1. Ayude, no hiera los sentimientos de nadie.
Si el español o portugués de alguien no es perfecto, no le trate mal.

2. Seja educado
Encorajamos o uso de “olá”, “oi”, 'por favor" e “obrigado”.
2. Sea educado
Se agradecen el uso de palabras como "hola", "por favor" y "gracias"

3. Procure antes a resposta no dicionário cuja chamada se encontra na parte superior de cada página
3. Busque primero la respuesta en el diccionario. Está en la parte superior de cada página.

4. Ponha a palavra ou frase no título quando fizer uma pergunta. 
Evite “ajuda por favor”, “como se diz isto?”, “esta palavra está correta?”, “sou novo aqui” e expressões semelhantes.
4. Ponga la frase o palabra a preguntar en el título del mensaje. Evite títulos del estilo "Ayuda por favor" "¿Cómo se dice esto?" "Soy nuevo" "¿Existe esta palabra?" y similares.

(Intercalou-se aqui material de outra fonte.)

-- ==== Sys2Proof/Machine/ImageFile.lean ====
section
/-! DEFINITION. The bytes of a station image and of a directory copy (R30, R36–R39): header, section table, signature
block, the checks on them, and the decryption of sections. Flash that holds nothing reads as ones. -/

namespace Sys2Proof

/-! The directory copies (R30). -/

/-- The copy that the words spell, valid when its CRC-32 over bytes 0x00–0x2B matches. -/
def Directory.ofWords (w : List Word) : Option Directory :=
  let word := fun j => w.getD j 0xFFFFFFFF
  let wide := fun j => word (j + 1) ++ word j
  if crc32 (wordBytes ((List.range 11).map word)) == word 11 then
    some { seq := word 1, active := (word 2).field 0 8 != 0, pendState := (word 2).field 8 8,
           pendCause := (word 2).field 16 8, idActive := wide 3, idPend := wide 5 }
  else none

/-- The words of a copy, its MAGIC and CRC with them. -/
def Directory.words (x : Directory) : List Word :=
  let low := fun (v : BitVec 64) => v.setWidth 32
  let state : Word := BitVec.ofNat 32 (b2n x.active + 256 * (x.pendState % 256) + 65536 * (x.pendCause % 256))
  let body : List Word := [0x52494444, x.seq, state, low x.idActive, low (x.idActive >>> 32), low x.idPend,
    low (x.idPend >>> 32), 0, 0, 0, 0]
  body ++ [crc32 (wordBytes body)]

/-! The image (R36–R39). -/

/-- `n` bytes from offset `off` on. -/
def Image.slice (x : Image) (off n : Nat) : List Byte :=
  let l := (x.bytes.drop off).take n
  l ++ List.replicate (n - l.length) 0xFF

def Image.num (x : Image) (off n : Nat) : Nat := leNat (x.slice off n)

/-! Fields of the header. -/
def Image.magic (x : Image) : Nat := x.num 0x00 4
def Image.format (x : Image) : Nat := x.num 0x04 2
def Image.flags (x : Image) : Nat := x.num 0x06 2
def Image.encrypted (x : Image) : Bool := x.flags.testBit 0
def Image.twin (x : Image) : Bool := x.flags.testBit 1
def Image.startStopped (x : Image) : Bool := x.flags.testBit 2
def Image.length (x : Image) : Nat := x.num 0x08 4
def Image.stnId (x : Image) : Nat := x.num 0x0C 1
def Image.minFwMajor (x : Image) : Nat := x.num 0x0D 1
def Image.minFwMinor (x : Image) : Nat := x.num 0x0E 1
def Image.imageId (x : Image) : BitVec 64 := BitVec.ofNat 64 (x.num 0x10 8)
/-- Seconds since 2000-01-01. -/
def Image.buildTime (x : Image) : Nat := x.num 0x18 8
def Image.signerId (x : Image) : List Byte := x.slice 0x20 8
/-- The initialisation vector, its first byte most significant. -/
def Image.nonce (x : Image) : BitVec 96 := BitVec.ofNat 96 (beNat (x.slice 0x28 12))
def Image.sections (x : Image) : Nat := x.num 0x34 2
def Image.table (x : Image) : Nat := x.num 0x38 4
def Image.hcrc (x : Image) : Nat := x.num 0x3C 4

/-- An entry of the section table (R37). -/
structure ImgSection where
  type : Nat
  inst : Nat
  flags : Nat
  offset : Nat
  length : Nat
  rest : Nat
  deriving DecidableEq, Repr

def ImgSection.encrypted (e : ImgSection) : Bool := e.flags.testBit 0

def Image.entries (x : Image) : List ImgSection :=
  (List.range x.sections).map fun j =>
    let at_ := x.table + 16 * j
    ⟨x.num at_ 1, x.num (at_ + 1) 1, x.num (at_ + 2) 2, x.num (at_ + 4) 4, x.num (at_ + 8) 4, x.num (at_ + 12) 4⟩

/-- Ranges (first, count) that do not overlap; empty ones meet nothing. -/
def disjoint (l : List (Nat × Nat)) : Bool :=
  match l with
  | [] => true
  | a :: l => l.all (fun b => a.2 == 0 || b.2 == 0 || decide (a.1 + a.2 ≤ b.1) || decide (b.1 + b.2 ≤ a.1)) && disjoint l

def allDifferent (l : List Nat) : Bool := decide l.Nodup

/-- The header as it must read (R36, first row of R47). -/
def Image.headerOk (x : Image) : Bool :=
  x.hcrc == (crc32 (x.slice 0 0x3C)).toNat && x.magic == 0x494D4844 && x.format == 3 && decide (x.flags < 8) &&
    x.num 0x0F 1 == 0 && x.num 0x36 2 == 0

/-- LENGTH within the slot; header, section table, sections and signature block in that order; sections aligned and not
overlapping (R29, R37, first row of R47). -/
def Image.tableOk (x : Image) : Bool :=
  let finish := x.length - 80
  let start := x.table + 16 * x.sections
  decide (144 ≤ x.length) && decide (x.length ≤ 16252928) && decide (1 ≤ x.sections) && decide (x.sections ≤ 64) &&
    decide (64 ≤ x.table) && decide (start ≤ finish) &&
    (x.entries.all fun e => decide (e.flags ≤ 1) && e.rest == 0 && e.offset % 16 == 0 && decide (start ≤ e.offset) &&
      decide (e.offset + e.length ≤ finish)) &&
    disjoint (x.entries.map fun e => (e.offset, e.length))

/-- SIGNER_ID names the installed verification key, and the signature over SHA-256 of bytes 0 to LENGTH − 65 verifies with
it (R36, R38). -/
def Image.signedBy (x : Image) (key : BitVec 512) : Bool :=
  let block := x.slice (x.length - 64) 64
  x.signerId == (beBytes 32 (sha256 (beBytes 64 key.toNat))).take 8 &&
    ecdsaOk key (sha256 (x.slice 0 (x.length - 64))) (beNat (block.take 32)) (beNat (block.drop 32))

/-- The encrypted sections, in section table order: the ciphertext of R39. -/
def Image.ciphertext (x : Image) : List Byte :=
  (x.entries.filter ImgSection.encrypted).flatMap fun e => x.slice e.offset e.length

/-- The GCM tag verifies: header and section table are the additional authenticated data (R39). -/
def Image.tagOk (x : Image) (key : BitVec 256) : Bool :=
  let tag := BitVec.ofNat 128 (beNat (x.slice (x.length - 80) 16))
  tag == gcmTag key x.nonce (x.slice 0 64 ++ x.slice x.table (16 * x.sections)) x.ciphertext

/-- Type, instance and plaintext of every section. -/
def Image.plain (x : Image) (key : BitVec 256) : List (Nat × Nat × List Byte) :=
  let text := if x.encrypted then gcmPlain key x.nonce x.ciphertext else []
  (x.entries.foldl (fun (st : List (Nat × Nat × List Byte) × List Byte) e =>
    if x.encrypted && e.encrypted then (st.1 ++ [(e.type, e.inst, st.2.take e.length)], st.2.drop e.length)
    else (st.1 ++ [(e.type, e.inst, x.slice e.offset e.length)], st.2)) ([], text)).1

/-- Every "one" section is there once, and POLDER, SOLVER and CAN sections have instances in range, each once (R37). -/
def Image.sectionsOk (x : Image) : Bool :=
  let all := x.entries.map fun e => (e.type, e.inst)
  let count := fun t => (all.filter fun e => e.1 == t).length
  ([0x01, 0x02, 0x04, 0x05, 0x06, 0x07, 0x08, 0x0B, 0x0C, 0x0D, 0x0E].all fun t => count t == 1) &&
    (all.all fun e => decide (1 ≤ e.1) && decide (e.1 ≤ 0x0E) && (e.1 != 0x03 || decide (e.2 ≤ 15)) &&
      (e.1 != 0x09 || decide (e.2 ≤ 7)) && (e.1 != 0x0A || decide (e.2 ≤ 3))) &&
    allDifferent ((all.filter fun e => e.1 == 0x03 || e.1 == 0x09 || e.1 == 0x0A).map fun e => 256 * e.1 + e.2)

/-- A POLDER section for each configured polder, a SOLVER section for each used slot, a CAN section for each used channel
(R37), by what the sections configure. -/
def Image.sectionsMatch (x : Image) (polder slot channel : Nat → Bool) : Bool :=
  let has := fun (t i : Nat) => x.entries.any fun e => e.type == t && e.inst == i
  ((List.range 16).all fun p => has 0x03 p == polder p) && ((List.range 8).all fun s => has 0x09 s == slot s) &&
    ((List.range 4).all fun k => has 0x0A k == channel k)

/-! Slots. -/

/-- The bytes of programmed pages, as far as LENGTH says and the pages go. -/
def pageBytes (pages : List (Nat × Word)) : List Byte :=
  let word := fun j => ((pages.find? fun e => e.1 == j).map (·.2)).getD 0xFFFFFFFF
  let last := pages.foldl (fun n e => max n (e.1 + 1)) 0
  (wordBytes ((List.range (min last (((word 2).toNat + 3) / 4))).map word)).take (word 2).toNat

/-- The image in a slot: the one found in it, or what its programmed pages spell under the image key. -/
def Slot.found (sl : Slot) (key : BitVec 256) : Image :=
  match sl.image with
  | some x => x
  | none =>
    let x : Image := ⟨true, pageBytes sl.pages, false, [], [], Machine.ImageData.empty⟩
    if x.headerOk && x.tableOk then
      match Config.imageContent (x.plain key) with
      | some (lk, absent, data) => ⟨true, x.bytes, true, lk, absent, data⟩
      | none => x
    else x

/-- The SFDP tables declare what the module needs (R27). -/
def Key.sfdpOk (k : Key) : Bool :=
  match k.sfdp with
  | some t => t.addr4 && t.quadIo && t.page == 256
  | none => false

end Sys2Proof
end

5. *Sempre* forneça uma sentença como exemplo para mostrar o contexto.
5. *Siempre *provéanos de una frase como ejemplo del contexto.

6. Utilize o recurso notificar-uma-mensagem http://forum.wordreference.com/images/buttons/report.gif no canto superior direito de cada mensagem caso esta contenha uma linguagem ou imagem inadequada ou se você achar que a mensagem não está no fórum correto. Esta atitude facilitará o bom andamento do fórum.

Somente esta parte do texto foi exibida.